> **Assigned task**
Copy out, from the entries below, each line holding the string "tickEn".

-*-

-- ==== Sys2Proof/Tests/Slice0.lean ====
section
/-! SUPPORT. The model's own tests. Every expected value is the spec's: the opcode map of 30_encoding.md rule R74, the vectors
of 95_test_vectors.md or a rule's own example, as each comment says. Every step is one step on a small state. -/

namespace Sys2Proof.Tests

open Sys2Proof.Machine Sys2Proof.Safety

/-! ## The test configuration TC and a state to start from (95_test_vectors.md section 1) -/

/-- ACT_EXAMPLE: the spec's test masks, for both tables. -/
def actExample : Vector ActMask 25 :=
  #v[0x003, 0x400, 0x180, 0x080, 0x060, 0x200, 0x020, 0x200, 0x008, 0x018, 0x010, 0x002, 0x200, 0x002, 0x060, 0x000,
     0x020, 0x004, 0x001, 0x060, 0x200, 0x020, 0x400, 0x180, 0x080]

/-- TC. -/
def tc : Params where
  durations := #v[10, 4, 3, 6, 8, 5, 5, 7, 2, 9]
  tickNum := 1
  tickDen := 1
  entryMask := actExample
  exitMask := actExample
  startActiveLevel := true
  soakHeatPath := false

/-- A running block under TC, ready to poll: STATE, LAST, MILLIS and STOPPING as given, OUT the mask of STATE. -/
def ready (st : CycleState) (last millis : Millis) (stopping : Bool) : State where
  millis := millis
  frac := 0
  tickEn := true
  clkRdy := true
  ctlRdy := true
  state := st.code
  last := last
  stopping := stopping
  out := tc.entryMaskOf st
  fault := 0#3
  params := tc
  resp := none
  pending := []
  draws := 0

/-- A block under TC right after power-on, its unspecified registers drawn as some values. -/
def fresh : State :=
  { ready .initialDraining 0x1234 0x5678 true with
    frac := 3, tickEn := false, clkRdy := false, ctlRdy := false, state := 27#5, out := 0#11 }

/-- Whether an outcome is a next state with a property. -/
def nextIs (o : Result) (p : State → Bool) : Bool :=
  match o with
  | .next t => p t
  | .fault _ => false
  | .refused _ => false

/-- The registers that the table of 95_test_vectors.md section 5.1 lists after a POLL: STATE, LAST, STOPPING, OUT and the
response. -/
def pollGives (o : Result) (st : CycleState) (last : Millis) (stopping : Bool) (out : ActMask) (resp : BitVec 32) : Bool :=
  nextIs o fun t =>
    t.state == st.code && t.last == last && t.stopping == stopping && t.out == out && t.resp == some resp && t.fault == 0#3
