-- ==== Sys2Proof/Machine/Ops.lean ====
section
/-! DEFINITION. The named operations over the frame buffer, the vector registers and the command lifecycle:
reading and writing bytes, taking a fault and clearing it, issuing and retiring a command
(spec/00_scope.md R16; spec/60_exceptions.md R142 to R146; spec/70_reset_and_hazards.md R174). -/

namespace Sys2Proof.Machine

/-! ### The frame buffer -/

/-- The cells of consecutive addresses from `a` upward. -/
def cellsFrom (a : Nat) : List Byte → Memory
  | [] => []
  | b :: bs => (a, b) :: cellsFrom (a + 1) bs

/-- `MemWrite(a, n, s)`: the bytes `bs` at addresses `a` upward, all other addresses as before (R16). -/
def Memory.writeRange (m : Memory) (a : Nat) (bs : List Byte) : Memory :=
  m.filter (fun c => decide (c.1 < a)) ++ cellsFrom a bs ++ m.filter (fun c => decide (a + bs.length ≤ c.1))

/-- The byte of the frame buffer at address `a`: the one last written there since reset, else the free byte
of R39 (R62, log 3). -/
def State.bufByte (s : State) (a : Nat) : Byte :=
  (s.buf.lookup a).getD (Config.resetByte s.drawEpoch a)

/-- The `n` bytes from address `a` upward. -/
def State.bufBytes (s : State) (a : Nat) : (n : Nat) → List Byte
  | 0 => []
  | n + 1 => s.bufByte a :: s.bufBytes (a + 1) n

/-- Bytes written to the frame buffer from address `a` upward (R16). -/
def State.writeBuf (s : State) (a : Nat) (bs : List Byte) : State :=
  { s with buf := s.buf.writeRange a bs }

/-! ### The vector registers -/

/-- The valid bit `VALID[k]` (R25). -/
def State.isValid (s : State) (k : VRegNum) : Bool := s.vregs[k].valid

/-- `V[k]` read whole (R16, R22). Commands read it only with `VALID[k] = 1`, which is tested at issue. -/
def State.readV (s : State) (k : VRegNum) : BitPlaneVector := s.vregs[k].planes

/-- `V[k] <- X; VALID[k] <- 1`: the value is replaced whole, no other register changes (R22, R26, R27). -/
def State.writeV (s : State) (k : VRegNum) (X : BitPlaneVector) : State :=
  { s with vregs := s.vregs.set k { valid := true, planes := X } }

/-! ### Faults -/

/-- Fault entry (R143): three fields change, and the ghost record grows (D12, log 4). There is no vector, no
saved program counter and no mode. -/
def State.enterFault (s : State) (c : FaultCause) (w : Word) : State :=
  { s with fault := true, cause := c, faultCmd := w, faultLog := { cause := c, word := w } :: s.faultLog }

/-- Fault exit (R146): `FAULT` and `CAUSE` are cleared; FAULTCMD stays. -/
def State.clearFault (s : State) : State :=
  { s with fault := false, cause := .noFault }

/-! ### The command lifecycle -/

/-- `STATUS.BUSY`: a command has been issued and has not completed (R33, R36). -/
def State.busy (s : State) : Bool := s.inFlight.isSome

/-- The second half of issue: `BUSY <- 1` and the word is held as the command in flight (R174). -/
def State.putInFlight (s : State) (w : Word) : State := { s with inFlight := some w }

/-- `BUSY <- 0` at completion (R174). -/
def State.retire (s : State) : State := { s with inFlight := none }

/-- A command write while a fault is recorded is discarded: not checked, not issued, no state changed
(R145). Otherwise `checked` is what the write does. -/
def unlessFaulted (s : State) (checked : State) : State := if s.fault then s else checked

/-- Issue of a legal command `w` that reads the vector registers `srcs`: the third check of R142, then
`BUSY <- 1` (R174). The first two checks are the decoder's. -/
def State.issue (s : State) (w : Word) (srcs : List VRegNum) : State :=
  unlessFaulted s (if srcs.all s.isValid then s.putInFlight w else s.enterFault .unwrittenVreg w)

/-- The write of a word that is no command (R142 checks 1 and 2, R143). -/
def State.rejectWord (s : State) (e : DecodeError) (w : Word) : State :=
  unlessFaulted s <| s.enterFault (match e with | .illegalOpcode => .illegalOpcode | .reservedBits => .reservedBits) w

/-- The two steps of a command with word `w`, source registers `srcs` and effect `effect` (R174, log 5). Where no
command is in flight this is the issue of `w`. Where `w` itself is in flight it is its completion: all effects
at one moment, computed from the state at that moment, and `BUSY <- 0`. Where another command is in flight, the
write of `w` is held and nothing happens (R61). -/
def lifecycle (w : Word) (srcs : List VRegNum) (effect : State → State) (s : State) :
    Host.Outcome State Fault Refusal :=
  match s.inFlight with
  | none => .next (s.issue w srcs)
  | some f => if f = w then .next (effect s).retire else .next s

end Sys2Proof.Machine
end

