/-- A register write replaces the value whole and changes no other register (R27). -/
def Obligations.RegisterWriteIsolated : Prop :=
  ∀ (s : State) (j : VRegNum) (X : BitPlaneVector),
    (s.writeV j X).readV j = X ∧ ∀ k, k ≠ j → (s.writeV j X).readV k = s.readV k ∧ (s.writeV j X).isValid k = s.isValid k

/-! ### Memory and the bus -/

/-- Bytes written from an address upward read back there, and every other byte reads as before (R16, R62). -/
def Obligations.BufferReadAfterWrite : Prop :=
  ∀ (s : State) (a : Nat) (bs : List Byte) (x : Nat),
    (s.writeBuf a bs).bufByte x = if h : a ≤ x ∧ x - a < bs.length then bs[x - a] else s.bufByte x

/-- Little-endian lanes (R55): the byte at offset `o + j` of an `n`-byte access is bits `[8j+7:8j]` of the bus
value, reading and writing; a 32-bit read of a frame's word is `{e[4q+3], e[4q+2], e[4q+1], e[4q]}`. -/
def Obligations.HostBytesLittleEndian : Prop :=
  (∀ (s : State) (o n : Nat), 0x1000 ≤ o → (n = 1 ∨ n = 2 ∨ n = 4) →
      (∀ j, j < n → (busRead s o n).extractLsb' (8 * j) 8 = s.bufByte (o - 0x1000 + j))
        ∧ (∀ j, n ≤ j → j < 4 → (busRead s o n).extractLsb' (8 * j) 8 = 0#8)
        ∧ ∀ v : Word, ∃ t, busWrite s o n v = .next t
          ∧ (∀ j, j < n → t.bufByte (o - 0x1000 + j) = v.extractLsb' (8 * j) 8)
          ∧ ∀ x, x < o - 0x1000 ∨ o - 0x1000 + n ≤ x → t.bufByte x = s.bufByte x)
    ∧ ∀ (s : State) (f : FrameNum) (q : Nat), q < 128 →
        let e := fun i => s.bufByte (512 * f.val + i)
        busRead s (0x1000 + 512 * f.val + 4 * q) 4 = e (4 * q + 3) ++ e (4 * q + 2) ++ e (4 * q + 1) ++ e (4 * q)

/-- The STATUS register (R33): its fields bit by bit, a read that changes nothing, a write that has no effect. -/
def Obligations.StatusRegister : Prop :=
  ∀ s : State,
    s.status.getLsbD 0 = s.busy ∧ s.status.getLsbD 1 = s.fault ∧ s.status.extractLsb' 2 2 = 0#2
      ∧ s.status.extractLsb' 4 4 = s.cause.code ∧ (∀ k : VRegNum, s.status.getLsbD (8 + k.val) = s.isValid k)
      ∧ s.status.extractLsb' 16 16 = 0#16
      ∧ (s.Inv → s.fault = false → s.status.extractLsb' 4 4 = 0#4)
      ∧ performAccess (.rd32 0x4) s = .next { s with responses := s.responses ++ [.data s.status] }
      ∧ ∀ v, performAccess (.wr32 0x4 v) s = .next { s with responses := s.responses ++ [.written] }

/-- Reserved offsets (R52): an aligned access in `0x0010` to `0x0FFF` reads 0 or writes nothing. CMD and CTRL
read 0 and the reserved bits of CTRL are ignored (R31, R35). -/
def Obligations.ReservedOffsetsReadZero : Prop :=
  (∀ (s : State) (a : HostAccess), 0x10 ≤ a.offset → a.offset < 0x1000 → a.aligned = true →
      performAccess a s = .next { s with responses := s.responses ++ [if a.written = none then .data 0#32 else .written] })
    ∧ (∀ s : State, performAccess (.rd32 0x0) s = .next { s with responses := s.responses ++ [.data 0#32] }
        ∧ performAccess (.rd32 0xC) s = .next { s with responses := s.responses ++ [.data 0#32] })
    ∧ (∀ s : State, s.status.extractLsb' 2 2 = 0#2 ∧ s.status.extractLsb' 16 16 = 0#16)
    ∧ ∀ (s : State) (v : Word), v.getLsbD 0 = false →
        performAccess (.wr32 0xC v) s = .next { s with responses := s.responses ++ [.written] }

/-- No read has a side effect (R60): a well-formed read answers its data and changes nothing else; reading
again gives the same data. -/
def Obligations.ReadsHaveNoSideEffect : Prop :=
  ∀ (s : State) (a : HostAccess), a.wellFormed = true → a.written = none →
    ∃ v, performAccess a s = .next { s with responses := s.responses ++ [.data v] }
      ∧ performAccess a { s with responses := s.responses ++ [.data v] }
          = .next { s with responses := s.responses ++ [.data v, .data v] }

/-- Which accesses the model refuses (R57, R58, R51): exactly those that are misaligned, narrow on a control
register or outside the window; every other access completes. A program whose next access is one of these is
refused when the host makes it, BUSY or not, and no step that goes on takes the access away, a reset no more than
any other. That the interlock does not hold such an access, and that one outside the window is refused, are the
model's choices (log 9). -/
def Obligations.RefusedAccessesAreIllFormed : Prop :=
  (∀ (s : State) (a : HostAccess), s.busy = false →
      (a.wellFormed = false ↔ ∃ r, performAccess a s = .refused r)
        ∧ (a.wellFormed = true ↔ ∃ t, performAccess a s = .next t))
    ∧ ∀ (s : State) (a : HostAccess) rest, a.wellFormed = false → s.script = a :: rest →
        (s.turns.head? = some .host ∨ (s.busy = false ∧ s.resetTurn = false) → ∃ r, step s = .refused r)
          ∧ ∀ t, step s = .next t → t.script = s.script

/-- The host lines `fill` and `dump` (R88): with nothing in flight, `fill fN, a` leaves the array `a` in frame `N`,
and no other byte of the frame buffer and nothing else of the block changed; `dump fN` then receives 128 words
that make up the array the frame holds. -/
def Obligations.FillAndDumpMoveWholeFrames : Prop :=
  ∀ (s : State) (f : FrameNum), s.busy = false →
    (∀ a : Vector Byte 512, ∃ t, performAccesses (HostLine.fill f a).expand s = .next t
        ∧ (∀ i : Fin 512, t.bufByte (512 * f.val + i.val) = a[i])
        ∧ (∀ x, x < 512 * f.val ∨ 512 * f.val + 512 ≤ x → t.bufByte x = s.bufByte x)
        ∧ (∀ k, sameReg s t k) ∧ t.inFlight = s.inFlight ∧ sameFaults s t)
      ∧ ∃ words : List Word, words.length = 128
          ∧ performAccesses (HostLine.dump f).expand s = .next { s with responses := s.responses ++ words.map .data }
          ∧ ∀ i : Fin 512, (dumpArray words)[i.val]? = some (s.bufByte (512 * f.val + i.val))

/-- The window (R50, R51): for every `BASE`, host address `BASE + o` with `o < 0x2000` is offset `o`, and no
other address is in the window. That `BASE` is a natural number and that the window does not wrap around the top
of the host's address space are the model's choices (log 6). -/
def Obligations.WindowAtEveryBase : Prop :=
  ∀ base addr o, windowOffset base addr = some o ↔ addr = base + o ∧ o < 0x2000
end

-*-

> **Task response**
  tickEn := true
    frac := 3, tickEn := false, clkRdy := false, ctlRdy := false, state := 27#5, out := 0#11 }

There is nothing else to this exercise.